Soon after entering, Mistress Atsumi unclipped the leash from my collar and told me I could look around if I wished. I thanked her politely, understanding that she wished to have a private conversation with her friend. I’d never been in a BDSM shop before and it was fascinating. I had never imagined some of the things I saw, paddles and whips of all shapes and sizes. Clothes that looked almost too beautiful to wear. There were several mannequins dressed and on display. One that I studied quite intently had been dressed with a PVC hood, tightly drawn to the scalp and face with bright steel zippers over the eyes and mouth. This was paired with a leather jumpsuit, skintight and encasing the body completely with matching gloves and boots. It too had zippers covering the nipples and the genitals. Another zipper, this one black and hidden, ran along the spine. The outfit gleamed under the fluorescent lights and I thought it both lovely and frightening, the way it was designed to completely hide the person beneath.
“Do you like it?” a soft voice asked me and when I hesitated, she spoke again. “Do you speak Japanese?”
I turned to see a very cute and young Japanese woman, dressed in tight black leather shorts and high heels. She wore no blouse, but instead a collar that was very wide, covering her long throat almost completely. Her breasts were small and the nipples swollen and cherry red, so red that I thought they might be painted, but they weren’t. Her face was delicate, with very high cheek bones and pouting lips, and her eyes were dark and narrow. With her black hair falling in a sort of uneven shag style around her shoulders, I thought the girl looked almost mythical in appearance, like an elf or some forest nymph who should be dancing in the moonlight. I found her very enchanting and I couldn’t help but smile.
“Yes,” I answered in Japanese. “I like it very much.”
“You’re Mistress Atsumi’s.” It wasn’t a question. “That’s good. She’s been lonely, I think. It’s nice to see her happy again.”
“I do not understand what you mean,” I said. I hadn’t yet considered what, if anything, my relationship with Atsumi was, beyond the immediate pleasure of being in each other’s company.
“Mistress Atsumi hasn’t taken a lover in some time,” the girl shrugged, “but perhaps I’m saying too much.” She decided to try and change the subject. “Your Japanese is very good, where do you study?”

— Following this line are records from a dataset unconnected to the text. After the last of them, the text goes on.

/-! `tickInDeclared` changes at most: det, queue, notice. -/
@[simp] theorem tickInDeclared_pending (v : DetectParams) (r : TickResult) (run : Running) (s : State) : (tickInDeclared v r run s).pending = s.pending := by
  unfold tickInDeclared; dsimp only; (repeat' split) <;> simp
@[simp] theorem tickInDeclared_resetHeld (v : DetectParams) (r : TickResult) (run : Running) (s : State) : (tickInDeclared v r run s).resetHeld = s.resetHeld := by
  unfold tickInDeclared; dsimp only; (repeat' split) <;> simp
@[simp] theorem tickInDeclared_now (v : DetectParams) (r : TickResult) (run : Running) (s : State) : (tickInDeclared v r run s).now = s.now := by
  unfold tickInDeclared; dsimp only; (repeat' split) <;> simp
@[simp] theorem tickInDeclared_line (v : DetectParams) (r : TickResult) (run : Running) (s : State) : (tickInDeclared v r run s).line = s.line := by
  unfold tickInDeclared; dsimp only; (repeat' split) <;> simp
@[simp] theorem tickInDeclared_cmd (v : DetectParams) (r : TickResult) (run : Running) (s : State) : (tickInDeclared v r run s).cmd = s.cmd := by
  unfold tickInDeclared; dsimp only; (repeat' split) <;> simp
@[simp] theorem tickInDeclared_params (v : DetectParams) (r : TickResult) (run : Running) (s : State) : (tickInDeclared v r run s).params = s.params := by
  unfold tickInDeclared; dsimp only; (repeat' split) <;> simp
@[simp] theorem tickInDeclared_tracker (v : DetectParams) (r : TickResult) (run : Running) (s : State) : (tickInDeclared v r run s).tracker = s.tracker := by
  unfold tickInDeclared; dsimp only; (repeat' split) <;> simp
@[simp] theorem tickInDeclared_tracks (v : DetectParams) (r : TickResult) (run : Running) (s : State) : (tickInDeclared v r run s).tracks = s.tracks := by
  unfold tickInDeclared; dsimp only; (repeat' split) <;> simp
@[simp] theorem tickInDeclared_rings (v : DetectParams) (r : TickResult) (run : Running) (s : State) : (tickInDeclared v r run s).rings = s.rings := by
  unfold tickInDeclared; dsimp only; (repeat' split) <;> simp
@[simp] theorem tickInDeclared_banks (v : DetectParams) (r : TickResult) (run : Running) (s : State) : (tickInDeclared v r run s).banks = s.banks := by
  unfold tickInDeclared; dsimp only; (repeat' split) <;> simp
@[simp] theorem tickInDeclared_scan (v : DetectParams) (r : TickResult) (run : Running) (s : State) : (tickInDeclared v r run s).scan = s.scan := by
  unfold tickInDeclared; dsimp only; (repeat' split) <;> simp
@[simp] theorem tickInDeclared_store (v : DetectParams) (r : TickResult) (run : Running) (s : State) : (tickInDeclared v r run s).store = s.store := by
  unfold tickInDeclared; dsimp only; (repeat' split) <;> simp
@[simp] theorem tickInDeclared_capture (v : DetectParams) (r : TickResult) (run : Running) (s : State) : (tickInDeclared v r run s).capture = s.capture := by
  unfold tickInDeclared; dsimp only; (repeat' split) <;> simp

/-! `takeTickResult` changes at most: det, queue, notice. -/
@[simp] theorem takeTickResult_pending (r : TickResult) (s : State) : (takeTickResult r s).pending = s.pending := by
  unfold takeTickResult; dsimp only; (repeat' split) <;> simp
@[simp] theorem takeTickResult_resetHeld (r : TickResult) (s : State) : (takeTickResult r s).resetHeld = s.resetHeld := by
  unfold takeTickResult; dsimp only; (repeat' split) <;> simp
@[simp] theorem takeTickResult_now (r : TickResult) (s : State) : (takeTickResult r s).now = s.now := by
  unfold takeTickResult; dsimp only; (repeat' split) <;> simp
@[simp] theorem takeTickResult_line (r : TickResult) (s : State) : (takeTickResult r s).line = s.line := by
  unfold takeTickResult; dsimp only; (repeat' split) <;> simp
@[simp] theorem takeTickResult_cmd (r : TickResult) (s : State) : (takeTickResult r s).cmd = s.cmd := by
  unfold takeTickResult; dsimp only; (repeat' split) <;> simp
@[simp] theorem takeTickResult_params (r : TickResult) (s : State) : (takeTickResult r s).params = s.params := by
  unfold takeTickResult; dsimp only; (repeat' split) <;> simp
@[simp] theorem takeTickResult_tracker (r : TickResult) (s : State) : (takeTickResult r s).tracker = s.tracker := by
  unfold takeTickResult; dsimp only; (repeat' split) <;> simp
@[simp] theorem takeTickResult_tracks (r : TickResult) (s : State) : (takeTickResult r s).tracks = s.tracks := by
  unfold takeTickResult; dsimp only; (repeat' split) <;> simp
@[simp] theorem takeTickResult_rings (r : TickResult) (s : State) : (takeTickResult r s).rings = s.rings := by
  unfold takeTickResult; dsimp only; (repeat' split) <;> simp
@[simp] theorem takeTickResult_banks (r : TickResult) (s : State) : (takeTickResult r s).banks = s.banks := by
  unfold takeTickResult; dsimp only; (repeat' split) <;> simp
@[simp] theorem takeTickResult_scan (r : TickResult) (s : State) : (takeTickResult r s).scan = s.scan := by
  unfold takeTickResult; dsimp only; (repeat' split) <;> simp
@[simp] theorem takeTickResult_store (r : TickResult) (s : State) : (takeTickResult r s).store = s.store := by
  unfold takeTickResult; dsimp only; (repeat' split) <;> simp
@[simp] theorem takeTickResult_capture (r : TickResult) (s : State) : (takeTickResult r s).capture = s.capture := by
  unfold takeTickResult; dsimp only; (repeat' split) <;> simp
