-- ==== Sys2Proof/Laws/RowFrames.lean ====
section
/-! SUPPORT. The frame of each row's own part: the fields of State that it leaves as they are. A field of State that has no
lemma here for a row's part is one that it may change. -/

namespace Sys2Proof.Machine

set_option Elab.async false
set_option linter.unusedTactic false
set_option linter.unreachableTactic false
set_option linter.unnecessarySeqFocus false

/-! `upstreamFrame` changes at most: line, tracker. -/
@[simp] theorem upstreamFrame_pending (f : Bytes) (s : State) : (upstreamFrame f s).pending = s.pending := by
  unfold upstreamFrame; (try dsimp only); (repeat' split) <;> simp
@[simp] theorem upstreamFrame_resetHeld (f : Bytes) (s : State) : (upstreamFrame f s).resetHeld = s.resetHeld := by
  unfold upstreamFrame; (try dsimp only); (repeat' split) <;> simp
@[simp] theorem upstreamFrame_now (f : Bytes) (s : State) : (upstreamFrame f s).now = s.now := by
  unfold upstreamFrame; (try dsimp only); (repeat' split) <;> simp
@[simp] theorem upstreamFrame_cmd (f : Bytes) (s : State) : (upstreamFrame f s).cmd = s.cmd := by
  unfold upstreamFrame; (try dsimp only); (repeat' split) <;> simp
@[simp] theorem upstreamFrame_params (f : Bytes) (s : State) : (upstreamFrame f s).params = s.params := by
  unfold upstreamFrame; (try dsimp only); (repeat' split) <;> simp
@[simp] theorem upstreamFrame_tracks (f : Bytes) (s : State) : (upstreamFrame f s).tracks = s.tracks := by
  unfold upstreamFrame; (try dsimp only); (repeat' split) <;> simp
@[simp] theorem upstreamFrame_rings (f : Bytes) (s : State) : (upstreamFrame f s).rings = s.rings := by
  unfold upstreamFrame; (try dsimp only); (repeat' split) <;> simp
@[simp] theorem upstreamFrame_banks (f : Bytes) (s : State) : (upstreamFrame f s).banks = s.banks := by
  unfold upstreamFrame; (try dsimp only); (repeat' split) <;> simp
@[simp] theorem upstreamFrame_scan (f : Bytes) (s : State) : (upstreamFrame f s).scan = s.scan := by
  unfold upstreamFrame; (try dsimp only); (repeat' split) <;> simp
@[simp] theorem upstreamFrame_det (f : Bytes) (s : State) : (upstreamFrame f s).det = s.det := by
  unfold upstreamFrame; (try dsimp only); (repeat' split) <;> simp
@[simp] theorem upstreamFrame_queue (f : Bytes) (s : State) : (upstreamFrame f s).queue = s.queue := by
  unfold upstreamFrame; (try dsimp only); (repeat' split) <;> simp
@[simp] theorem upstreamFrame_store (f : Bytes) (s : State) : (upstreamFrame f s).store = s.store := by
  unfold upstreamFrame; (try dsimp only); (repeat' split) <;> simp
@[simp] theorem upstreamFrame_capture (f : Bytes) (s : State) : (upstreamFrame f s).capture = s.capture := by
  unfold upstreamFrame; (try dsimp only); (repeat' split) <;> simp
@[simp] theorem upstreamFrame_notice (f : Bytes) (s : State) : (upstreamFrame f s).notice = s.notice := by
  unfold upstreamFrame; (try dsimp only); (repeat' split) <;> simp

/-! `downstreamFrame` changes at most: line, cmd, notice. -/
@[simp] theorem downstreamFrame_pending (f : Bytes) (s : State) : (downstreamFrame f s).pending = s.pending := by
  unfold downstreamFrame; (try dsimp only); (repeat' split) <;> simp
@[simp] theorem downstreamFrame_resetHeld (f : Bytes) (s : State) : (downstreamFrame f s).resetHeld = s.resetHeld := by
  unfold downstreamFrame; (try dsimp only); (repeat' split) <;> simp
@[simp] theorem downstreamFrame_now (f : Bytes) (s : State) : (downstreamFrame f s).now = s.now := by
  unfold downstreamFrame; (try dsimp only); (repeat' split) <;> simp
@[simp] theorem downstreamFrame_params (f : Bytes) (s : State) : (downstreamFrame f s).params = s.params := by
  unfold downstreamFrame; (try dsimp only); (repeat' split) <;> simp
@[simp] theorem downstreamFrame_tracker (f : Bytes) (s : State) : (downstreamFrame f s).tracker = s.tracker := by
  unfold downstreamFrame; (try dsimp only); (repeat' split) <;> simp
@[simp] theorem downstreamFrame_tracks (f : Bytes) (s : State) : (downstreamFrame f s).tracks = s.tracks := by
  unfold downstreamFrame; (try dsimp only); (repeat' split) <;> simp
@[simp] theorem downstreamFrame_rings (f : Bytes) (s : State) : (downstreamFrame f s).rings = s.rings := by
  unfold downstreamFrame; (try dsimp only); (repeat' split) <;> simp
@[simp] theorem downstreamFrame_banks (f : Bytes) (s : State) : (downstreamFrame f s).banks = s.banks := by
  unfold downstreamFrame; (try dsimp only); (repeat' split) <;> simp
@[simp] theorem downstreamFrame_scan (f : Bytes) (s : State) : (downstreamFrame f s).scan = s.scan := by
  unfold downstreamFrame; (try dsimp only); (repeat' split) <;> simp
@[simp] theorem downstreamFrame_det (f : Bytes) (s : State) : (downstreamFrame f s).det = s.det := by
  unfold downstreamFrame; (try dsimp only); (repeat' split) <;> simp
@[simp] theorem downstreamFrame_queue (f : Bytes) (s : State) : (downstreamFrame f s).queue = s.queue := by
  unfold downstreamFrame; (try dsimp only); (repeat' split) <;> simp
@[simp] theorem downstreamFrame_store (f : Bytes) (s : State) : (downstreamFrame f s).store = s.store := by
  unfold downstreamFrame; (try dsimp only); (repeat' split) <;> simp
@[simp] theorem downstreamFrame_capture (f : Bytes) (s : State) : (downstreamFrame f s).capture = s.capture := by
  unfold downstreamFrame; (try dsimp only); (repeat' split) <;> simp

/-! `placeNotice` changes at most: line, notice. -/
@[simp] theorem placeNotice_pending (s : State) : (placeNotice s).pending = s.pending := by
  unfold placeNotice; (repeat' split) <;> simp
@[simp] theorem placeNotice_resetHeld (s : State) : (placeNotice s).resetHeld = s.resetHeld := by
  unfold placeNotice; (repeat' split) <;> simp
@[simp] theorem placeNotice_now (s : State) : (placeNotice s).now = s.now := by
  unfold placeNotice; (repeat' split) <;> simp
@[simp] theorem placeNotice_cmd (s : State) : (placeNotice s).cmd = s.cmd := by
  unfold placeNotice; (repeat' split) <;> simp
@[simp] theorem placeNotice_params (s : State) : (placeNotice s).params = s.params := by
  unfold placeNotice; (repeat' split) <;> simp
@[simp] theorem placeNotice_tracker (s : State) : (placeNotice s).tracker = s.tracker := by
  unfold placeNotice; (repeat' split) <;> simp
@[simp] theorem placeNotice_tracks (s : State) : (placeNotice s).tracks = s.tracks := by
  unfold placeNotice; (repeat' split) <;> simp
@[simp] theorem placeNotice_rings (s : State) : (placeNotice s).rings = s.rings := by
  unfold placeNotice; (repeat' split) <;> simp
@[simp] theorem placeNotice_banks (s : State) : (placeNotice s).banks = s.banks := by
  unfold placeNotice; (repeat' split) <;> simp
@[simp] theorem placeNotice_scan (s : State) : (placeNotice s).scan = s.scan := by
  unfold placeNotice; (repeat' split) <;> simp
@[simp] theorem placeNotice_det (s : State) : (placeNotice s).det = s.det := by
  unfold placeNotice; (repeat' split) <;> simp
@[simp] theorem placeNotice_queue (s : State) : (placeNotice s).queue = s.queue := by
  unfold placeNotice; (repeat' split) <;> simp
@[simp] theorem placeNotice_store (s : State) : (placeNotice s).store = s.store := by
  unfold placeNotice; (repeat' split) <;> simp
@[simp] theorem placeNotice_capture (s : State) : (placeNotice s).capture = s.capture := by
  unfold placeNotice; (repeat' split) <;> simp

“No, please. I wish to know what you mean.” I moved a little closer to the woman. “I thought Fumiko-san is her lover.”
She giggled at me when I said that. “Fumiko is Mistress Atsumi’s sister. Not her lover.”
“Oh.” I stood back a little as I considered that news. There were similarities between them, I supposed once I thought about it. But honestly, I wouldn’t have noticed the resemblance on my own. It was their eyes, Mistress Atsumi and Fumiko’s eyes had the same shape and color. Not so dissimilar from other Japanese women, perhaps, but wonderfully unique when one stared into them as I had.
“I’m Jun.” She nodded in the direction of Mistress Atsumi who still spoke with the shop’s owner. “My Mistress is called Kami.”